The number of smartphone subscriptions is expected to be 810 million at the end of 2021 and is projected to grow at a CAGR of 7 per cent, reaching over 1.2 billion by 2027 in the country, according to the mobility report by Swedish telecommunication giant Ericsson.

The average traffic per smartphone in the India region is the second-highest globally and is projected to grow to around 50GB per month in 2027.

“Total mobile data traffic in India has grown from 9.4 EB (exabyte) per month in 2020 to 12 EB per month in 2021 and is projected to increase by more than 4 times to reach 49EB per month in 2027,” the report projected.

According to Nitin Bansal, Head of Ericsson India and Head of Network Solutions for South east Asia, Oceania and India, Ericsson, 5G will serve as a socio-economic multiplier for the country.

“We are preparing the communication service providers for a seamless introduction of 5G in the country based on our global deployment experience , our innovative and competitive 5G portfolio as well as the 5G trials we are doing with Indian operators to showcase the possibilities with 5G,” Bansal said in a statement.

In the India region, 4G is expected to remain the dominant technology in 2027, however the 4G subscriptions are forecast to drop from 790 million in 2021 to 710 million in 2027, showing an annual average decline of 2 per cent.

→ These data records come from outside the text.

-- ==== Sys2Proof/Machine/Flags.lean ====
section
/-! DEFINITION. Exact numbers, rounding and clipping, and the classes crab, feather and NaN ("Number Formats and
Rounding", R74 to R97). Formats are named by the codes of R74. -/

namespace Sys2Proof.Machine
open Sys2Proof

/-! ## Exact numbers m · 2^e -/

namespace Dy

def zero : Dy := ⟨0, 0⟩
def ofInt (n : Int) : Dy := ⟨n, 0⟩
def shift (x : Dy) (k : Int) : Dy := ⟨x.m, x.e + k⟩
def neg (x : Dy) : Dy := ⟨-x.m, x.e⟩
def mul (x y : Dy) : Dy := ⟨x.m * y.m, x.e + y.e⟩
def isZero (x : Dy) : Bool := x.m == 0

/-- The integer content in units of 2^e, for e at most the number's own exponent. -/
def units (x : Dy) (e : Int) : Int := x.m * (2 : Int) ^ (x.e - e).toNat

def add (x y : Dy) : Dy := let e := min x.e y.e; ⟨x.units e + y.units e, e⟩
def sub (x y : Dy) : Dy := x.add y.neg
def sum (l : List Dy) : Dy := l.foldl add zero

def lt (x y : Dy) : Bool := decide ((x.sub y).m < 0)
def le (x y : Dy) : Bool := decide ((x.sub y).m ≤ 0)
def abs (x : Dy) : Dy := ⟨x.m.natAbs, x.e⟩

/-- floor(log2 |x|), for x not 0. -/
def log2 (x : Dy) : Int := (Nat.log2 x.m.natAbs : Int) + x.e

/-- round_away of R85: the nearest multiple of 2^e, ties away from zero, in units of 2^e. -/
def round (x : Dy) (e : Int) : Int :=
  if e ≤ x.e then x.units e
  else
    let d := 2 ^ (e - x.e).toNat
    let q : Int := ((2 * x.m.natAbs + d) / (2 * d) : Nat)
    if x.m < 0 then -q else q

end Dy

/-! ## Formats (R74, R79) -/

/-- A floating-point format: fraction bits, exponent bits, bias, and whether the all-ones exponent is special. -/
structure FloatP where
  m : Nat
  eb : Nat
  bias : Nat
  ieee : Bool
deriving DecidableEq, Repr

/-- The parameters of R79, for the floating-point formats E4M3, E5M2, B16, H16 and F32. -/
def floatP : Nat → Option FloatP
  | 5 => some ⟨3, 4, 7, false⟩
  | 6 => some ⟨2, 5, 15, true⟩
  | 8 => some ⟨7, 8, 127, true⟩
  | 9 => some ⟨10, 5, 15, true⟩
  | 10 => some ⟨23, 8, 127, true⟩
  | _ => none

namespace FloatP

def h16 : FloatP := ⟨10, 5, 15, true⟩
def f32 : FloatP := ⟨23, 8, 127, true⟩
def emin (f : FloatP) : Int := 1 - (f.bias : Int)

/-- Code of the largest finite value. -/
def maxCode (f : FloatP) : Nat := if f.ieee then ((2 ^ f.eb - 1) <<< f.m) - 1 else 0x7E

/-- The canonical NaN. -/
def nanCode (f : FloatP) : Nat := if f.ieee then ((2 ^ f.eb - 1) <<< f.m) + 2 ^ (f.m - 1) else 0x7F

/-- The sign bit's place. -/
def signBit (f : FloatP) : Nat := f.m + f.eb

/-- The magnitude of a finite code without its sign (R79). -/
def magnitude (f : FloatP) (c : Nat) : Dy :=
  let b := c >>> f.m
  let fr := c % 2 ^ f.m
  if b = 0 then ⟨fr, f.emin - f.m⟩ else ⟨(2 ^ f.m + fr : Nat), (b : Int) - f.bias - f.m⟩

end FloatP

/-- Bits of an element (R74, R75). -/
def fmtBits : Nat → Nat
  | 0 => 2 | 1 => 3 | 2 => 4 | 3 => 8 | 4 => 8 | 5 => 8 | 6 => 8 | 7 => 16 | 8 => 16 | 9 => 16 | 10 => 32 | _ => 8

/-- The largest magnitude of a symmetric integer format (R76); none for the others. -/
def qmax : Nat → Option Nat
  | 0 => some 1 | 1 => some 3 | 2 => some 7 | 3 => some 127 | 7 => some 32767 | _ => none

/-- A number as an operation takes it: a value, a NaN, or an escape code whose value a side list gives. -/
inductive Num where
  | val (x : Dy) | nan | escape
deriving DecidableEq, Repr

/-- Read a code of a format with zero point z: its number, and whether reading it counts a crab (R76 to R82). -/
def readCode (fmt z c : Nat) : Num × Bool :=
  match floatP fmt with
  | some f =>
    let neg := c.testBit f.signBit
    let mag := c % 2 ^ f.signBit
    let sgn (x : Dy) : Dy := if neg then x.neg else x
    if f.ieee then
      if mag >>> f.m = 2 ^ f.eb - 1 then
        if mag % 2 ^ f.m = 0 then (.val (sgn (f.magnitude f.maxCode)), true) else (.nan, false)
      else (.val (sgn (f.magnitude mag)), false)
    else if mag = 0x7F then (.nan, false) else (.val (sgn (f.magnitude mag)), false)
  | none =>
    match qmax fmt with
    | some _ =>
      let w := fmtBits fmt
      if c % 2 ^ w = 2 ^ (w - 1) then (.escape, false)
      else (.val (.ofInt (if c.testBit (w - 1) then (c % 2 ^ w : Nat) - (2 ^ w : Nat) else (c % 2 ^ w : Nat))), false)
    | none => if fmt = 4 then (.val (.ofInt ((c % 256 : Nat) - (z : Int))), false)
              else if c % 256 = 0x80 then (.val .zero, false)
              else (.val ⟨1, (BitVec.ofNat 8 c).toInt⟩, false)

/-! ## Rounding and clipping (R85 to R88) -/

/-- The class of a written element (R88). -/
inductive Class where
  | plain | crab | feather | nan
deriving DecidableEq, Repr

/-- What a conversion writes for an element: its code, its class, and the value of a side-list entry. -/
structure Written where
  code : Nat
  cls : Class
  side : Option Nat
deriving DecidableEq, Repr

/-- to_float of R85: code and class. -/
def toFloat (f : FloatP) (x : Dy) : Nat × Class :=
  if x.isZero then (0, .plain)
  else
    let k := max f.emin x.log2
    let sp := k - f.m
    let n := (x.round sp).natAbs
    let sg := if x.m < 0 then 2 ^ f.signBit else 0
    if Dy.lt (f.magnitude f.maxCode) ⟨n, sp⟩ then (sg + f.maxCode, .crab)
    else if n = 0 then (0, .feather)
    else (sg + (((k + f.bias).toNat <<< f.m) + n - 2 ^ f.m), .plain)

/-- Rounded once to H16, for a side-list entry (R86, R116). -/
def toSide (x : Dy) : Nat := (toFloat .h16 x).1

/-- to_int of R85 for limits lo and hi: the number r to write (none for the escape code) and its class. -/
def toInt (x : Dy) (lo hi : Int) (room : Bool) : Option Int × Class :=
  let r := x.round 0
  if r < lo ∨ hi < r then (if room then none else some (if r < lo then lo else hi), .crab)
  else if r = 0 ∧ ¬ x.isZero then (some 0, .feather)
  else (some r, .plain)

/-- The code of a number in a two's-complement format of w bits. -/
def intCode (w : Nat) (r : Int) : Nat := (r % (2 ^ w : Nat)).toNat

/-- Convert an exact number to a format (R83 to R89): z is its zero point, room says that a side-list entry is left. -/
def convertTo (fmt z : Nat) (room : Bool) : Num → Written
  | .escape => ⟨0, .plain, none⟩
  | .nan =>
    match floatP fmt with
    | some f => ⟨f.nanCode, .nan, none⟩
    | none => ⟨if fmt = 4 then z else 0, .nan, none⟩
  | .val x =>
    match floatP fmt with
    | some f => let (c, k) := toFloat f x; ⟨c, k, none⟩
    | none =>
      match qmax fmt with
      | some q =>
        match toInt x (-(q : Int)) q room with
        | (some r, k) => ⟨intCode (fmtBits fmt) r, k, none⟩
        | (none, k) => ⟨2 ^ (fmtBits fmt - 1), k, some (toSide x)⟩
      | none =>
        match toInt x (-(z : Int)) (255 - (z : Int)) false with
        | (some r, k) => ⟨(r + z).toNat, k, none⟩
        | (none, k) => ⟨z, k, none⟩

/-! ## Row exponents (R104, R167, R82) -/

/-- An X8 exponent as a number; none for the code 0x80. -/
def x8 (b : Byte) : Option Int := if b = 0x80#8 then none else some b.toInt

/-- The X8 code of an exponent, clamped as R82 gives. -/
def x8Code (e : Int) : Byte := BitVec.ofInt 8 (max (-127) (min 127 e))

/-- Both limits of R104 hold at exponent e. -/
def fits (p n : Dy) (qpos qneg : Nat) (e : Int) : Bool := p.le ⟨qpos, e⟩ && n.le ⟨qneg, e⟩

/-- The search of row_exponent, from e upward. -/
def rowSearch (p n : Dy) (qpos qneg : Nat) (e : Int) : Nat → Int
  | 0 => e
  | k + 1 => if fits p n qpos qneg e then e else rowSearch p n qpos qneg (e + 1) k

/-- The largest positive and the largest negative magnitude of a row; NaN takes no part. -/
def rowSides (row : List Num) : Dy × Dy :=
  row.foldl (fun pn x => match x with
    | .val v => (if pn.1.lt v then v else pn.1, if pn.2.lt v.neg then v.neg else pn.2)
    | _ => pn) (.zero, .zero)

/-- row_exponent of R104: none is the code 0x80. -/
def rowExponent (row : List Num) (qpos qneg : Nat) : Option Int :=
  let (p, n) := rowSides row
  if p.isZero && n.isZero then none else some (rowSearch p n qpos qneg (-127) 254)

/-- The measured exponent of a row for a target format (R104, R167). -/
def measured (fmt z : Nat) (row : List Num) : Option Int :=
  match qmax fmt with
  | some q => rowExponent row q q
  | none =>
    if fmt = 4 then rowExponent row (255 - z) z
    else
      let (p, n) := rowSides row
      let a := if p.lt n then n else p
      if a.isZero then none
      else some (max (-127) (min 127 (a.log2 - (if fmt = 5 then 7 else 14))))

/-! ## Accumulators (R92 to R96) -/

/-- How an accumulator's width limits its content. -/
inductive AccKind where
  | a64 | a96
deriving DecidableEq, Repr

/-- The smallest content of the accumulator's two's complement is −2^63 or −2^95, the largest 1 less than its opposite (R92). -/
def AccKind.bottom : AccKind → Int
  | .a64 => -(2 ^ 63 : Nat)
  | .a96 => -(2 ^ 95 : Nat)

def AccKind.top (k : AccKind) : Int := -k.bottom - 1

/-- The float anchor of R93: E − 64 for the largest magnitude 2^E of the terms. -/
def floatAnchor (terms : List Dy) : Int :=
  let big := terms.foldl (fun b t => if b.lt t.abs then t.abs else b) Dy.zero
  if big.isZero then 0 else big.log2 - 64

/-- The integer content of an accumulator with anchor 2^L after exactly the given terms, each rounded once to the anchor;
saturated by the exact sum, with the overflow mark of R96. DESIGN CHOICE (notes/assumptions/11): the largest magnitude with a
negative sign is the two's-complement one, −2^63 or −2^95. -/
def accumulate (kind : AccKind) (anchor : Int) (terms : List Dy) : Int × Bool :=
  let s := terms.foldl (fun (a : Int) t => a + t.round anchor) 0
  if kind.bottom ≤ s ∧ s ≤ kind.top then (s, false)
  else (if s < 0 then kind.bottom else kind.top, true)

/-! ## Counts (R36, R91, R140) -/

/-- Count one written element of a tensor. -/
def Counts.write (c : Counts) (w : Written) : Counts :=
  { c with
    cw := c.cw + (if w.cls = .crab then 1 else 0)
    sw := c.sw + (if w.side.isSome then 1 else 0)
    fw := c.fw + (if w.cls = .feather then 1 else 0)
    nw := c.nw + 1 }

end Sys2Proof.Machine
end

The reliance on mobile networks to stay connected and work from home has contributed to the average traffic per smartphone increasing to 18.4GB per month in 2021, up from 16.1GB per month in 2020.

The average traffic per smartphone in the India region is the second-highest globally and is projected to grow to around 50GB per month in 2027, the report mentioned.

Ericsson recently carried out 5G trials with Airtel and Vi, where it demonstrated enhanced mobile broadband and Fixed Wireless Access (FWA) use cases with 5G.

Globally, there has been almost 300-fold increase in mobile data traffic since 2011, the report noted.